= Task requirements =
One line at a time, check the entries below for the word "Machine", and copy each line that has it.

(Dataset entries)

-----

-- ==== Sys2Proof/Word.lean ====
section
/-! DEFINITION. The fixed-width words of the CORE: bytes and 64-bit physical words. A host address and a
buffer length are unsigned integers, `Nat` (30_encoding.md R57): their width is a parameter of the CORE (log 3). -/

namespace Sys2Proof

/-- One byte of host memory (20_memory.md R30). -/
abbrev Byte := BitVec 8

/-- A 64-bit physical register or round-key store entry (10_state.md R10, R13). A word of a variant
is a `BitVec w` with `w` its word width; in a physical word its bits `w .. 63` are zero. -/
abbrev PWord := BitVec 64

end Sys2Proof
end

-----

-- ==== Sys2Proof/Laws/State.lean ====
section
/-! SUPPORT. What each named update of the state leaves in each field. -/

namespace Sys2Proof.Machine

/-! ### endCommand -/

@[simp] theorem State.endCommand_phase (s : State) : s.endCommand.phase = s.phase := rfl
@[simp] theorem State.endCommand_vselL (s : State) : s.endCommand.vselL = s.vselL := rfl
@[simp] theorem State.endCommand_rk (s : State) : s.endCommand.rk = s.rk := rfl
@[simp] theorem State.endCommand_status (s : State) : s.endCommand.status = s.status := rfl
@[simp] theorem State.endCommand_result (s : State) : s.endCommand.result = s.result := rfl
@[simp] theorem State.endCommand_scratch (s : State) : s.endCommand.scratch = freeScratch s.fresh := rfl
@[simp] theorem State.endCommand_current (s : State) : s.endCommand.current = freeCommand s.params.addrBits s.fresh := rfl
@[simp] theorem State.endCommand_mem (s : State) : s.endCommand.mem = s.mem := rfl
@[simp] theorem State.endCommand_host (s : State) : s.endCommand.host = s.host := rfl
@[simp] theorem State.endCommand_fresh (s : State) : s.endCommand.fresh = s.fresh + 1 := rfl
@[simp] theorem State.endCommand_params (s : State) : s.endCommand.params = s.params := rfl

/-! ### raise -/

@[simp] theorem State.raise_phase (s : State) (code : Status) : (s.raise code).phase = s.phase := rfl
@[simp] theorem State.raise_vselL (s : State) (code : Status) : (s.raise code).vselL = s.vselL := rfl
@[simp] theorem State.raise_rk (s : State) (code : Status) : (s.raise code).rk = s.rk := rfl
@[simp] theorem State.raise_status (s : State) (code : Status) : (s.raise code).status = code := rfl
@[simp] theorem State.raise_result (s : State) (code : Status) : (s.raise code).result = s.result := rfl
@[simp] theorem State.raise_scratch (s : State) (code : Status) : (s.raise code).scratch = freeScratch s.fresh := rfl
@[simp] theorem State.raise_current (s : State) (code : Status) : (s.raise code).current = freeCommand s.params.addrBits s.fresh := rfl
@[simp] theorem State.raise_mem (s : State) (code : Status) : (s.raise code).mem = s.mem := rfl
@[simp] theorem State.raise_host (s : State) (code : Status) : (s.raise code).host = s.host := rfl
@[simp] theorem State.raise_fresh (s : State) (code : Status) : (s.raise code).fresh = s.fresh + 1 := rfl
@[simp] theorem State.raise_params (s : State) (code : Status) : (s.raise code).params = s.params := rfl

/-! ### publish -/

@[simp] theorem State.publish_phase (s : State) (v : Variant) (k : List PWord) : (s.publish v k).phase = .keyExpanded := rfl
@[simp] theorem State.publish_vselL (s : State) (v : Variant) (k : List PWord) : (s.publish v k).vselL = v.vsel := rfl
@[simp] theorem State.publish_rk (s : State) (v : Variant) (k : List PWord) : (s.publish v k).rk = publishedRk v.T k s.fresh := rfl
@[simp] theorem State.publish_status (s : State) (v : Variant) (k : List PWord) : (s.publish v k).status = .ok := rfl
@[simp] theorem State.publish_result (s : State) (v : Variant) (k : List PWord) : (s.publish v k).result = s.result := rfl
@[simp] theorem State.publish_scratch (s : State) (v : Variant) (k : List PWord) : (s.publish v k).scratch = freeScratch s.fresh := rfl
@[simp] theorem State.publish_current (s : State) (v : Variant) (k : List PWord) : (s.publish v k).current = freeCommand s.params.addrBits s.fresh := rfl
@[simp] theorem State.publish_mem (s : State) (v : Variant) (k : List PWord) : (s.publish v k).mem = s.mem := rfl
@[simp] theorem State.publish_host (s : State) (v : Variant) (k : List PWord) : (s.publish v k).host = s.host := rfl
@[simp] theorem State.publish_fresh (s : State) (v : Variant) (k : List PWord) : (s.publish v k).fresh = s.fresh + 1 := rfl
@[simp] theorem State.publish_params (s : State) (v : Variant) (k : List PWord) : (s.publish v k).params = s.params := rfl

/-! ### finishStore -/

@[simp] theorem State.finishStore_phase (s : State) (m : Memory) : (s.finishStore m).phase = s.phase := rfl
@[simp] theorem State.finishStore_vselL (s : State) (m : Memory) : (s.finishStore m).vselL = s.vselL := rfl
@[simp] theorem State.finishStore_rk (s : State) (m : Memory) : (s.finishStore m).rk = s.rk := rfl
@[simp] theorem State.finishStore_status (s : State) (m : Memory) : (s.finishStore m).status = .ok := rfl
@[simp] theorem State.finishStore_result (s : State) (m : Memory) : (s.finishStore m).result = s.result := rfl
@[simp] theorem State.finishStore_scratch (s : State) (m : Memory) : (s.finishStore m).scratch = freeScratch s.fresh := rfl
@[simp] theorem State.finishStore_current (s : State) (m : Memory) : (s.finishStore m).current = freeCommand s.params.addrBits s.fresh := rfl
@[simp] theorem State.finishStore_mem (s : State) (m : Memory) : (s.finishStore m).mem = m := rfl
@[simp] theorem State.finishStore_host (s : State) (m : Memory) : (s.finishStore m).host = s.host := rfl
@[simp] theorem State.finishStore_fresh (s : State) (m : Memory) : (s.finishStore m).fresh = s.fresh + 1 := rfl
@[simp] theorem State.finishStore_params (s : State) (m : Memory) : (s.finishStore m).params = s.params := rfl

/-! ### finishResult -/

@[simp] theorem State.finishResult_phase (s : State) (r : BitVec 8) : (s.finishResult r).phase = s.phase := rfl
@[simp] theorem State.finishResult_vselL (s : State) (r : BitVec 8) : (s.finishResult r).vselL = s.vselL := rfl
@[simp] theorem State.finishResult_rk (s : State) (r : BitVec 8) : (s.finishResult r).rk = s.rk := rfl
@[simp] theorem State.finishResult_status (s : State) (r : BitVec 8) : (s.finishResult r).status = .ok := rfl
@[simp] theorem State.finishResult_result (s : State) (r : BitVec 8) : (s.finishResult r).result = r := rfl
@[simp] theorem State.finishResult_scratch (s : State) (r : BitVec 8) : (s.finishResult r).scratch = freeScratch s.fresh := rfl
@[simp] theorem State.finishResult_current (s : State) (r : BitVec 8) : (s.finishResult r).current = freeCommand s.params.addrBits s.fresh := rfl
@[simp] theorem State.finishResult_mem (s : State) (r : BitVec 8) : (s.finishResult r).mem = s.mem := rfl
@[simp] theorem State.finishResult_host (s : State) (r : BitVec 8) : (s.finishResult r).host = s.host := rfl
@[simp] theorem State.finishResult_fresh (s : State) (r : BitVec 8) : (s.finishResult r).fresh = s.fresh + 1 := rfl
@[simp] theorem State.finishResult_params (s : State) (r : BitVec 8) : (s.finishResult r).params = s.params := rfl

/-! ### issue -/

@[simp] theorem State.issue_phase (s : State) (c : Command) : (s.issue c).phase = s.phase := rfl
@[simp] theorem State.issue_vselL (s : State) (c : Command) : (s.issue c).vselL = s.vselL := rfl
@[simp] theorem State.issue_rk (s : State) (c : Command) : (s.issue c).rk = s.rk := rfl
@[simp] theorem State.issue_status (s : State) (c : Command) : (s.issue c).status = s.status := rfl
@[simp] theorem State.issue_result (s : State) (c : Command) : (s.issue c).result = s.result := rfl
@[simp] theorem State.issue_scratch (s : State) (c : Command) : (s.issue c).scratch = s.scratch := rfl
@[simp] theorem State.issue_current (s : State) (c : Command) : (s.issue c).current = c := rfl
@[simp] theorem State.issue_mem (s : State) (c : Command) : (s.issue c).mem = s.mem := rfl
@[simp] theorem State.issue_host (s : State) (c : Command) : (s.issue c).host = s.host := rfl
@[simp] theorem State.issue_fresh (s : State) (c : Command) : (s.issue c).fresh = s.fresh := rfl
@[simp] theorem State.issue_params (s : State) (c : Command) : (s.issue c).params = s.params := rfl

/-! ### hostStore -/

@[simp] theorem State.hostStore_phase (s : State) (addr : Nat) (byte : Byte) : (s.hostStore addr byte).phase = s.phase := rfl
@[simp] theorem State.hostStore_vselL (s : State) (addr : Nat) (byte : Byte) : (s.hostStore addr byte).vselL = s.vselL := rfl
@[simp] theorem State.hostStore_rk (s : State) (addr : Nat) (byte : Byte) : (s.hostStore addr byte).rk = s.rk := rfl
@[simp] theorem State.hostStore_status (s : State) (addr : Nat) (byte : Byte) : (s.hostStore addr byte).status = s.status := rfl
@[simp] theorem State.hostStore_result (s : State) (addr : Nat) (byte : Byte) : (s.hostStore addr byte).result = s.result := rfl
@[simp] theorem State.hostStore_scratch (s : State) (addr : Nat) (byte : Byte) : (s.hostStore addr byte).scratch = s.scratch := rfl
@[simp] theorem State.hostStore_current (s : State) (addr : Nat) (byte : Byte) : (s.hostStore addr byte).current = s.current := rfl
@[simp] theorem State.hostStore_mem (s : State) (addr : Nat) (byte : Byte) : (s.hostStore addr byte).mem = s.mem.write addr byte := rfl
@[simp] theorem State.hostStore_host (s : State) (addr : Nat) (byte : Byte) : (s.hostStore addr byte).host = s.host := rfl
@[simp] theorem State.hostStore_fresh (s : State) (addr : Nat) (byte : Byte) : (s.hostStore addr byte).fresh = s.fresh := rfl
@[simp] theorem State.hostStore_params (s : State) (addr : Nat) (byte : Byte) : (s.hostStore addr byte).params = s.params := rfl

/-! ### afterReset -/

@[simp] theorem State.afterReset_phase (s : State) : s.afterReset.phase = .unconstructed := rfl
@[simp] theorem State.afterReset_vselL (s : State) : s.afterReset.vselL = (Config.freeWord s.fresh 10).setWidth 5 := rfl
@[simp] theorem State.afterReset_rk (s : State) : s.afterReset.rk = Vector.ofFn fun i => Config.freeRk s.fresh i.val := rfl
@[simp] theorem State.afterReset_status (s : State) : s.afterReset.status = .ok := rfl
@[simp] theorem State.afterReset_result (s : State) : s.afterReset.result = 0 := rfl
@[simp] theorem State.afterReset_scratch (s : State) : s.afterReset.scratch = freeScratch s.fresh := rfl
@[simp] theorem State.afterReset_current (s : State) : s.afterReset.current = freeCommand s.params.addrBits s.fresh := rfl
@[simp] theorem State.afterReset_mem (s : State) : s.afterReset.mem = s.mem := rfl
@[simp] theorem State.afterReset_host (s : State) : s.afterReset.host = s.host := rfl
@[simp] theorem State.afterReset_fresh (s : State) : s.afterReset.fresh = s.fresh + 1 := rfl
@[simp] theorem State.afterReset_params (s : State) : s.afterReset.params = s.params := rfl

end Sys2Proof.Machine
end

-----

= Written solution =
namespace Sys2Proof.Machine
end Sys2Proof.Machine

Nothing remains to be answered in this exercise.